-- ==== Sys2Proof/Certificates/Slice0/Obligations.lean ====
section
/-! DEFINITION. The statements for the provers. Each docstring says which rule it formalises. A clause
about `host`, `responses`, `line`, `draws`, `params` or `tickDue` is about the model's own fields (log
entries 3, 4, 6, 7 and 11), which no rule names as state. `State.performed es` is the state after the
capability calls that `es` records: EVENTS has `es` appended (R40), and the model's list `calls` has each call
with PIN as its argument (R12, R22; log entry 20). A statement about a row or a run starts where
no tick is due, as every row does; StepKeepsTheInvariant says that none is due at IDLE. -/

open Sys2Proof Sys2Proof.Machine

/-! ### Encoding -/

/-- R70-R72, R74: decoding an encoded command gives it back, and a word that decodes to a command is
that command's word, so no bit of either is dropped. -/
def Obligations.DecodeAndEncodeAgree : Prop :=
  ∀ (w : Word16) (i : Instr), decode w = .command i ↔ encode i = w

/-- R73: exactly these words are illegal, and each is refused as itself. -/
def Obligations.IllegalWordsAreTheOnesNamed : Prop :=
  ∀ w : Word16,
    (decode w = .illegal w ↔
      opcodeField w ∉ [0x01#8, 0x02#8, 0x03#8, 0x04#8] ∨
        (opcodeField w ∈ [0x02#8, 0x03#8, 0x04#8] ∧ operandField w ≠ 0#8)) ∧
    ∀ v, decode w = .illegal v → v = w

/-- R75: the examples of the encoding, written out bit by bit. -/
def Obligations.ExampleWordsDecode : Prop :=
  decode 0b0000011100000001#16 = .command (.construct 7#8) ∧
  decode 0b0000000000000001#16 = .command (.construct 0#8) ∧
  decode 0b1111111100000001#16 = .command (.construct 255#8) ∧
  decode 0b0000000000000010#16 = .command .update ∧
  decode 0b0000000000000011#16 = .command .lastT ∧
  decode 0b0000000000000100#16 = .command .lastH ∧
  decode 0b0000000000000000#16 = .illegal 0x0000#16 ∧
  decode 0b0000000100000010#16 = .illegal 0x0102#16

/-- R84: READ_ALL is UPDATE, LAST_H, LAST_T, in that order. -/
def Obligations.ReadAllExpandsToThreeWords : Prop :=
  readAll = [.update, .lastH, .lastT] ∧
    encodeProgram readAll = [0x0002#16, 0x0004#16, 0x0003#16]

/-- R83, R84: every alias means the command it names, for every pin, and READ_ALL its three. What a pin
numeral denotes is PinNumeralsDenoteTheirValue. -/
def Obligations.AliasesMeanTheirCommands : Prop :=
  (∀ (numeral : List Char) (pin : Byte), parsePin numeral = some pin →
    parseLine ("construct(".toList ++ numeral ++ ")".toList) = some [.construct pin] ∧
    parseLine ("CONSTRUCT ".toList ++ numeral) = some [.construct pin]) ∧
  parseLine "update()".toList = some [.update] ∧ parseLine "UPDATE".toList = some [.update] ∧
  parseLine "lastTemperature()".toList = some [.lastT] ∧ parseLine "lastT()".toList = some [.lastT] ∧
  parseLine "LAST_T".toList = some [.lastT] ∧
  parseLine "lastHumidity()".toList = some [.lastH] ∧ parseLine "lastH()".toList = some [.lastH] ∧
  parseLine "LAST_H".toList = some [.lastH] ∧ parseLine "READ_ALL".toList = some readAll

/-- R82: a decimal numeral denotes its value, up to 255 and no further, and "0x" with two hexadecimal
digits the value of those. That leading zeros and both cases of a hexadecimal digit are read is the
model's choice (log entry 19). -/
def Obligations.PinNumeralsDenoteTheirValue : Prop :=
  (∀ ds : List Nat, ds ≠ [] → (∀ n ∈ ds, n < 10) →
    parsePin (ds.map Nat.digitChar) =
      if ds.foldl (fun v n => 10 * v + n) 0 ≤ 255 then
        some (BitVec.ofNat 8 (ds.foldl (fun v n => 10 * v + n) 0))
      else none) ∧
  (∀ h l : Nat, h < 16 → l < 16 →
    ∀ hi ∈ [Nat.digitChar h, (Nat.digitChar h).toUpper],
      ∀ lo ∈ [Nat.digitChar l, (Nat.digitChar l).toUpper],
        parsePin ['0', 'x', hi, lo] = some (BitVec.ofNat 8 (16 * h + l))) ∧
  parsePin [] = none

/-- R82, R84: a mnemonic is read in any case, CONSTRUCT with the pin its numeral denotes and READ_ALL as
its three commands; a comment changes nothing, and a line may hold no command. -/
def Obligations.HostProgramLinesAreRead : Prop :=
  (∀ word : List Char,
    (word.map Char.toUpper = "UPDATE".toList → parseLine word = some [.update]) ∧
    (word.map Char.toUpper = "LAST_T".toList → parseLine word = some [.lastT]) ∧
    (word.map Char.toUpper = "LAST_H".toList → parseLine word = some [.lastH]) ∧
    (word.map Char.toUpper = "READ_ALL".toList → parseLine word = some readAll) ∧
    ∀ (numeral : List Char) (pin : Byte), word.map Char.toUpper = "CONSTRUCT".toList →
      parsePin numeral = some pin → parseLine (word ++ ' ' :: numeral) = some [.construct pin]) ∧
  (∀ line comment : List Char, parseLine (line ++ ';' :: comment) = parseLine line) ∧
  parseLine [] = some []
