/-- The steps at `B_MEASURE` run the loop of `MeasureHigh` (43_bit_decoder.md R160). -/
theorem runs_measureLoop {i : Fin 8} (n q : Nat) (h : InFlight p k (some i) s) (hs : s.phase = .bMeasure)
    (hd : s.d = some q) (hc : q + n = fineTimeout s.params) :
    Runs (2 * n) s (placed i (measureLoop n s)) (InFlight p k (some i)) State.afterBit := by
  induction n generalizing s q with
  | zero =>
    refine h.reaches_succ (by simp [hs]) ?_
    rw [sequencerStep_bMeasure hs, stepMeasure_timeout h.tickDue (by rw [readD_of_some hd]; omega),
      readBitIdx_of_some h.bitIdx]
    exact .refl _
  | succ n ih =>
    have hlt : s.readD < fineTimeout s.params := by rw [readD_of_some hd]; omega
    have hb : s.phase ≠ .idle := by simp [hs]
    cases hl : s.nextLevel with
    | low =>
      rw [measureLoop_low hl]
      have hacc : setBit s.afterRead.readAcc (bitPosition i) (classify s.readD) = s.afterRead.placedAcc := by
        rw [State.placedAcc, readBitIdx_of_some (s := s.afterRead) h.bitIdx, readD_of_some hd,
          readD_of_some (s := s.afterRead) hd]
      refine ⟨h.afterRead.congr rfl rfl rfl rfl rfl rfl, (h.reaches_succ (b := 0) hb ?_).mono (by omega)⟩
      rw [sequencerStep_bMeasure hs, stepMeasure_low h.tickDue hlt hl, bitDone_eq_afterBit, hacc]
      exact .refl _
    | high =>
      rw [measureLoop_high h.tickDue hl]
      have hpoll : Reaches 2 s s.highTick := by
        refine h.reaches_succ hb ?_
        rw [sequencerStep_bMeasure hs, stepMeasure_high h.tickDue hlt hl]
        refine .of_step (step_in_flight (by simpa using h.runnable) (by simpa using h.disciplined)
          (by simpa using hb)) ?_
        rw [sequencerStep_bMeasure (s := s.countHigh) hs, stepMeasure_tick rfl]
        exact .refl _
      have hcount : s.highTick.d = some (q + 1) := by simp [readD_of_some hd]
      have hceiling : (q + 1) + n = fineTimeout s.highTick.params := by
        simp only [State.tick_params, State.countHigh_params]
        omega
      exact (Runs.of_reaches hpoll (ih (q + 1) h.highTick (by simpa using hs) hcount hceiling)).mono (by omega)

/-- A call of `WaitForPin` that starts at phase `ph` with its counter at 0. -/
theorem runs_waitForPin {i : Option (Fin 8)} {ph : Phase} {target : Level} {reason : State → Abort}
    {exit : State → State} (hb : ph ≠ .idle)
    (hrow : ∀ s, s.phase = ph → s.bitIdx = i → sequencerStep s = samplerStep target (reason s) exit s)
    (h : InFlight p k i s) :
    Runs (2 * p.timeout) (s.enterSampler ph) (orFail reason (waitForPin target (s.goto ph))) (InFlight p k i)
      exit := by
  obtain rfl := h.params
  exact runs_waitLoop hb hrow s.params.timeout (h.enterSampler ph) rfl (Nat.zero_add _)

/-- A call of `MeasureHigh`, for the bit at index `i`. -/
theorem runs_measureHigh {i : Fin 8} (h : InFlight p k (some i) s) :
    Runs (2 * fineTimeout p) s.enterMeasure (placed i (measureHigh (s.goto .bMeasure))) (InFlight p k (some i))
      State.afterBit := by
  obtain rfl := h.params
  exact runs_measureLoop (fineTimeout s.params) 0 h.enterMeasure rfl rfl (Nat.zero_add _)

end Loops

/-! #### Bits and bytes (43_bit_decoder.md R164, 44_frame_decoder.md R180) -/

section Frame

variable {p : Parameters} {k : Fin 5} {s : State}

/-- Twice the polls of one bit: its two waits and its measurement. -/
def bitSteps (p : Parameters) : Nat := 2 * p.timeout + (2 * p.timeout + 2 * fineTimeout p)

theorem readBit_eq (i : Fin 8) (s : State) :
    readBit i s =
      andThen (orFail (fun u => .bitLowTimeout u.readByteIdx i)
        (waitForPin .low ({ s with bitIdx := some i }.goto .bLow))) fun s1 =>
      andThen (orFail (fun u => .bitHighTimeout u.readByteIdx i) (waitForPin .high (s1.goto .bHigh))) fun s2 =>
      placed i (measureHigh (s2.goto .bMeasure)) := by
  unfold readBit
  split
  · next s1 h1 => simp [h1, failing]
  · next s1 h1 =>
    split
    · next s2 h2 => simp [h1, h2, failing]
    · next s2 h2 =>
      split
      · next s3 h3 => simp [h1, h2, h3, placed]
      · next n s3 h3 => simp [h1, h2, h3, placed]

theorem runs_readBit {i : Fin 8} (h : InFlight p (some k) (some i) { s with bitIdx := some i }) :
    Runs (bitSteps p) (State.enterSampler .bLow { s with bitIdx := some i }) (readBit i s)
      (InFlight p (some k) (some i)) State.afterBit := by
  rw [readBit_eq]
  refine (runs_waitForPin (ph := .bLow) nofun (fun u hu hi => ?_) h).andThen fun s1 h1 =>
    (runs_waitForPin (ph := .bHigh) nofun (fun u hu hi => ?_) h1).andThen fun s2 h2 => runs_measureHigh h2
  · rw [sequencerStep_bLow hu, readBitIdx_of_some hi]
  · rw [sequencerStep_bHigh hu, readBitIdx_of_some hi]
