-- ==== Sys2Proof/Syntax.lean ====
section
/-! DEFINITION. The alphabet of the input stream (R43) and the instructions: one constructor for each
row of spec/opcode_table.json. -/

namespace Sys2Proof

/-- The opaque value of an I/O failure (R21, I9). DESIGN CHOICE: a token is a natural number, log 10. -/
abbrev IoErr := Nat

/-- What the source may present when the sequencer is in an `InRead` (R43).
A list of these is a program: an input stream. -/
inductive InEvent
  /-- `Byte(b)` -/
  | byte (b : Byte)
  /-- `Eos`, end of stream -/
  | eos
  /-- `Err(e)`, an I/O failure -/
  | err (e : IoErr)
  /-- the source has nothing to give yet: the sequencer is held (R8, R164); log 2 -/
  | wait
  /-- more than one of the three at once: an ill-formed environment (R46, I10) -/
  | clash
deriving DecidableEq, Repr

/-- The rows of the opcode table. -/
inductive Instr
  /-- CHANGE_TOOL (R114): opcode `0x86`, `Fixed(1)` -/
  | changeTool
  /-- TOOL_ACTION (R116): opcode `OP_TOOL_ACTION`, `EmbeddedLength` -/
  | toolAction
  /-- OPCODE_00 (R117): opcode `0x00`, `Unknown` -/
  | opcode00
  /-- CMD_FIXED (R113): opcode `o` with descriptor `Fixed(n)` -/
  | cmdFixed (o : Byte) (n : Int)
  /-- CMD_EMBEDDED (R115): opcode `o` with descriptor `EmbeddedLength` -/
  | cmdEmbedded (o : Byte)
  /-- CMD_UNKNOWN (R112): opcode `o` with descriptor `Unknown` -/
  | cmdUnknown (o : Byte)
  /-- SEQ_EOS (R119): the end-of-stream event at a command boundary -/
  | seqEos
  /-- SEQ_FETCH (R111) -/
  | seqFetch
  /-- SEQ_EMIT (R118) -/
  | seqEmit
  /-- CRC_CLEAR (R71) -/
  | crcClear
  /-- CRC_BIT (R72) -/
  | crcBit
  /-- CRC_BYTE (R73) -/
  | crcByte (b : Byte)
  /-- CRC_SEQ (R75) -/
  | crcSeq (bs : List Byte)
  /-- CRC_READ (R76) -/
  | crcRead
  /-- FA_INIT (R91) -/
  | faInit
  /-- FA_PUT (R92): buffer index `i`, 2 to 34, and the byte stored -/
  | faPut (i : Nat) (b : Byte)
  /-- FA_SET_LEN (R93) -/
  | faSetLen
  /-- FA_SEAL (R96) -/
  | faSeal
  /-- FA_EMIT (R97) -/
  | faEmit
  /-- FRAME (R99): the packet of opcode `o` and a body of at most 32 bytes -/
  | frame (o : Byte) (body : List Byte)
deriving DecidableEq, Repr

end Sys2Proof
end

Instructions for the task> Please copy, exactly as written, every line in the listing above from the line with "andThen (orFail (fun u => .bitHighTimeout" up to and including the line with "abbrev IoErr := Nat".

Problem solution>
      andThen (orFail (fun u => .bitHighTimeout u.readByteIdx i) (waitForPin .high (s1.goto .bHigh))) fun s2 =>
      placed i (measureHigh (s2.goto .bMeasure)) := by
  unfold readBit
  split
  · next s1 h1 => simp [h1, failing]
  · next s1 h1 =>
    split
    · next s2 h2 => simp [h1, h2, failing]
    · next s2 h2 =>
      split
      · next s3 h3 => simp [h1, h2, h3, placed]
      · next n s3 h3 => simp [h1, h2, h3, placed]

theorem runs_readBit {i : Fin 8} (h : InFlight p (some k) (some i) { s with bitIdx := some i }) :
    Runs (bitSteps p) (State.enterSampler .bLow { s with bitIdx := some i }) (readBit i s)
      (InFlight p (some k) (some i)) State.afterBit := by
  rw [readBit_eq]
  refine (runs_waitForPin (ph := .bLow) nofun (fun u hu hi => ?_) h).andThen fun s1 h1 =>
    (runs_waitForPin (ph := .bHigh) nofun (fun u hu hi => ?_) h1).andThen fun s2 h2 => runs_measureHigh h2
  · rw [sequencerStep_bLow hu, readBitIdx_of_some hi]
  · rw [sequencerStep_bHigh hu, readBitIdx_of_some hi]
-- ==== Sys2Proof/Syntax.lean ====
section
/-! DEFINITION. The alphabet of the input stream (R43) and the instructions: one constructor for each
row of spec/opcode_table.json. -/

namespace Sys2Proof

/-- The opaque value of an I/O failure (R21, I9). DESIGN CHOICE: a token is a natural number, log 10. -/
abbrev IoErr := Nat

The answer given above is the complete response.